One hundred years ago this Sunday, the four principal allied powers involved in World War I signed a resolution at San Remo. Next week, Israel celebrates Yom Ha’atzmaut, the 72nd anniversary of the state’s declaration of independence.
Typically, the world thinks that the key step towards the establishment of the State of Israel was the 1917 Balfour Declaration, the statement in which the British government committed itself to work for the establishment of a Jewish home in what was then called Palestine.
Relatively little attention has been paid to the more important milestone in that story: the San Remo resolution signed on April 26, 1920.
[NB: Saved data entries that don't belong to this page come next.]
/-- O54. The trace of a Backend A transfer that ends, whatever the interleaving of SEQ, ENGINE and the chip-select
machine and whatever the inputs do: exactly the events of R177, in that order, between one `CS_LOW` and one
`CS_HIGH`; in a read the sampled bytes are the ones in BUF, in a write and at and above the length BUF is
unchanged; the result is `Ok` of the count of R139 (R177, R79, R139, R140, R142). -/
def Obligations.TransferTraceA : Prop :=
  ∀ (s u t : State) (ts : List Turn), Inv s → s.params.backend = .A → s.host.st = .idle →
    exec .transfer s = .next u → u.host.st = .xfer → (∀ x ∈ ts, agentTurn x = true) →
    u.turns ts = .next t → t.host.st = .idle →
    t.trace = s.trace ++ s.desc.traceA (t.bufBytes s.desc.length.toNat) ∧
    t.host.resStatus = 0 ∧ t.host.resCount = s.desc.okCount .A ∧
    (∀ n, s.desc.dataPresent = false ∨ s.desc.dirWrite = true ∨ s.desc.length.toNat ≤ n →
      Memory.read t.buf n = Memory.read s.buf n)

/-- O55. The trace of a Backend B transfer that ends, whatever the interleaving. Without failure: exactly the events
of R217, in that order; in a read the sampled bytes are the ones in BUF; the result is `Ok` of the count of R139.
With a hardware failure: `CS_LOW`, a beginning of the events the sequence would have put there, its data bytes as many
as the length, and `CS_HIGH`, and the result `HwFailure`; in a write the bytes are those of BUF (R213, R261). On both, in a write and at and above the
length BUF is unchanged (R217, R79, R139, R142, R215). No length below 2^32 is shut out: that the hardware bounds none
is decision D38. -/
def Obligations.TransferTraceB : Prop :=
  ∀ (s u t : State) (ts : List Turn), Inv s → s.params.backend = .B → s.host.st = .idle →
    exec .transfer s = .next u → u.host.st = .xfer → (∀ x ∈ ts, agentTurn x = true) →
    u.turns ts = .next t → t.host.st = .idle →
    (t.host.resStatus = 0 →
      t.trace = s.trace ++ s.desc.traceB (t.bufBytes s.desc.length.toNat) ∧ t.host.resCount = s.desc.okCount .B) ∧
    (t.host.resStatus ≠ 0 → t.host.resStatus = 3 ∧ t.host.resCount = 0 ∧
      ∃ bytes first rest, bytes.length = s.desc.length.toNat ∧
        (s.desc.dirWrite = true → bytes = t.bufBytes s.desc.length.toNat) ∧
        t.trace = s.trace ++ (.csLow :: first ++ [.csHigh]) ∧
        s.desc.traceB bytes = .csLow :: first ++ rest ++ [.csHigh]) ∧
    (∀ n, s.desc.dataPresent = false ∨ s.desc.dirWrite = true ∨ s.desc.length.toNat ≤ n →
      Memory.read t.buf n = Memory.read s.buf n)

/-! ## The whole machine -/

/-- O56. A step runs the decoded instruction, in each of the four places a word can stand: a host write of CMD, a
register access of SEQ, the step PHASE names, the table slot at SLOT; SEQ's and the host's turns add only that the
line performed is taken off the list (R108, R160 to R165, R25, R204). -/
def Obligations.StepRunsDecoded : Prop :=
  ∀ (s : State) (x : Turn) (ts : List Turn) (i : Instr), s.env.turns = x :: ts →
    let u := { s with env := { s.env with turns := ts } }
    (∀ v, x = .host (.writeReg 0 v) → decode ⟨.cmd, v⟩ = .ok i → step s = exec i u) ∧
    (∀ p v rest, x = .seq → s.seq.ops = .ctl p v :: rest → decode ⟨.ctl p, v⟩ = .ok i →
      step s = exec i { u with seq := { u.seq with ops := rest } }) ∧
    (x = .seq → s.seq.ops = [] → s.params.backend = .A →
      decode ⟨.seq s.desc.dirWrite, s.seq.phase.code.setWidth 32⟩ = .ok i → step s = exec i u) ∧
    (∀ h, x = .engine → s.params.backend = .B → s.b.sts.busy = true → s.cs = .active → s.env.pins.stall = false →
      s.env.pins.extFail = false → s.b.slot.toNat < 8 → s.fetchHalf = some h →
      decode ⟨.lut, h.setWidth 32⟩ = .ok i → step s = exec i u)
For it was at San Remo that Britain, France, Italy and Japan turned the Balfour Declaration into an internationally binding treaty to establish a Jewish national home in Palestine, with Britain being given the mandate to facilitate Jewish immigration there.
A few months after the San Remo conference, for reasons of realpolitik, Britain hived off some three-quarters of Palestine to create Transjordan.
The scope of what was left for the Jewish national home, however, is something that Israel’s enemies don’t want to acknowledge—and is the reason that San Remo is conspicuously ignored. For in that resolution lie the roots of Jewish legitimacy, not just in Israel but also in the disputed territories.
That’s because the Palestine within which the Jews were legally entitled to settle as their designated national home included not just the Israel that emerged in 1948, but also Judea and Samaria. That legal right given to the Jews to settle the entire land of Mandatory Palestine has never been abrogated.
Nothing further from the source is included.